#### BRIEF:
Reprint the entries without altering anything.

#### INPUT RECORDS:
-- ==== Sys2Proof/Machine/Fetch.lean ====
section
/-! DEFINITION. The stages of `step` before the dispatch: gates, fetch, decode, width check (40_step_and_decode.md
R100 to R107), the codes of the commands, and placing words where the next step fetches. -/

namespace Sys2Proof.Machine

/-- What the stages before the dispatch come to. -/
inductive Fetched where
  /-- The step ends here, in this state. -/
  | ends (s : State)
  /-- This instruction is dispatched. -/
  | runs (i : Instr)
deriving DecidableEq, Repr

/-- The command codes a contract violation records (46_host_interface.md R190). -/
def cmdStep : Word := 1

/-- `CMD_SUPPLY` (R190). -/
def cmdSupply : Word := 2

/-- `CMD_TAKE` (R190). -/
def cmdTake : Word := 3

/-- The cells from the pc on that memory has, at most the four that the widest instruction takes. It is read
only for a pc at or above 0. -/
def State.instrCells (s : State) : List Word :=
  Memory.window s.mem s.pc.toNat (min 4 (s.memLen - s.pc.toNat))

/-- Fetch, decode and width check of a Machine that runs (40_step_and_decode.md R103 to R107): a negative pc is out
of bounds, a pc at or past the end stops the Machine, and so does a truncated instruction (R106). -/
def fetchDecode (s : State) : Fetched :=
  if s.pc.toInt < 0 then .ends (s.takeFault ⟨.outOfBounds, s.pc⟩)
  else if (s.memLen : Int) ≤ s.pc.toInt then .ends (s.setRunState .stopped)
  else
    match decode s.instrCells with
    | .ok i => .runs i
    | .error (.invalidOpcode w) => .ends (s.takeFault ⟨.invalidOpcode, w⟩)
    | .error (.invalidMode w) => .ends (s.takeFault ⟨.invalidMode, w⟩)
    | .error .truncated => .ends (s.setRunState .stopped)

/-- The fault gate (R101), the run-state gate (R102), then fetch and decode. -/
def frontEnd (s : State) : Fetched :=
  match s.fault with
  | some _ => .ends s
  | none =>
    match s.runState with
    | .stopped => .ends s
    | .awaitingInput => .ends (s.takeFault ⟨.contractViolation, cmdStep⟩)
    | .awaitingOutput => .ends (s.takeFault ⟨.contractViolation, cmdStep⟩)
    | .running => fetchDecode s

/-- Stores the words given in consecutive cells. -/
def placeWords (s : State) (start : Nat) : List Word → State
  | [] => s
  | w :: rest => placeWords (s.storeCell start w) (start + 1) rest

/-- The state made ready to fetch at its pc: no recorded fault, `Running`, four cells from the pc on. A pc from
which four cells cannot exist goes to 0, the reset vector, and a memory that ends too early gets longer. A state
that is ready is left as it is. -/
def readyToFetch (s : State) : State :=
  let pc : Word := if 0 ≤ s.pc.toInt ∧ s.pc.toInt + 4 ≤ Config.maxMemLen then s.pc else 0
  { s with
    pc := pc
    memLen := max s.memLen (pc.toNat + 4)
    runState := .running
    fault := none
    faultInfo := if s.fault = none then s.faultInfo else 0 }

end Sys2Proof.Machine
end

#### REPLY:
-- ==== Sys2Proof/Machine/Fetch.lean ====
section
/-! DEFINITION. The stages of `step` before the dispatch: gates, fetch, decode, width check (40_step_and_decode.md
R100 to R107), the codes of the commands, and placing words where the next step fetches. -/

namespace Sys2Proof.Machine

/-- What the stages before the dispatch come to. -/
inductive Fetched where
  /-- The step ends here, in this state. -/
  | ends (s : State)
  /-- This instruction is dispatched. -/
  | runs (i : Instr)
deriving DecidableEq, Repr

/-- The command codes a contract violation records (46_host_interface.md R190). -/
def cmdStep : Word := 1

/-- `CMD_SUPPLY` (R190). -/
def cmdSupply : Word := 2

/-- `CMD_TAKE` (R190). -/
def cmdTake : Word := 3

/-- The cells from the pc on that memory has, at most the four that the widest instruction takes. It is read
only for a pc at or above 0. -/
def State.instrCells (s : State) : List Word :=
  Memory.window s.mem s.pc.toNat (min 4 (s.memLen - s.pc.toNat))

/-- Fetch, decode and width check of a Machine that runs (40_step_and_decode.md R103 to R107): a negative pc is out
of bounds, a pc at or past the end stops the Machine, and so does a truncated instruction (R106). -/
def fetchDecode (s : State) : Fetched :=
  if s.pc.toInt < 0 then .ends (s.takeFault ⟨.outOfBounds, s.pc⟩)
  else if (s.memLen : Int) ≤ s.pc.toInt then .ends (s.setRunState .stopped)
  else
    match decode s.instrCells with
    | .ok i => .runs i
    | .error (.invalidOpcode w) => .ends (s.takeFault ⟨.invalidOpcode, w⟩)
    | .error (.invalidMode w) => .ends (s.takeFault ⟨.invalidMode, w⟩)
    | .error .truncated => .ends (s.setRunState .stopped)

/-- The fault gate (R101), the run-state gate (R102), then fetch and decode. -/
def frontEnd (s : State) : Fetched :=
  match s.fault with
  | some _ => .ends s
  | none =>
    match s.runState with
    | .stopped => .ends s
    | .awaitingInput => .ends (s.takeFault ⟨.contractViolation, cmdStep⟩)
    | .awaitingOutput => .ends (s.takeFault ⟨.contractViolation, cmdStep⟩)
    | .running => fetchDecode s

/-- Stores the words given in consecutive cells. -/
def placeWords (s : State) (start : Nat) : List Word → State
  | [] => s
  | w :: rest => placeWords (s.storeCell start w) (start + 1) rest

/-- The state made ready to fetch at its pc: no recorded fault, `Running`, four cells from the pc on. A pc from
which four cells cannot exist goes to 0, the reset vector, and a memory that ends too early gets longer. A state
that is ready is left as it is. -/
def readyToFetch (s : State) : State :=
  let pc : Word := if 0 ≤ s.pc.toInt ∧ s.pc.toInt + 4 ≤ Config.maxMemLen then s.pc else 0
  { s with
    pc := pc
    memLen := max s.memLen (pc.toNat + 4)
    runState := .running
    fault := none
    faultInfo := if s.fault = none then s.faultInfo else 0 }

end Sys2Proof.Machine
end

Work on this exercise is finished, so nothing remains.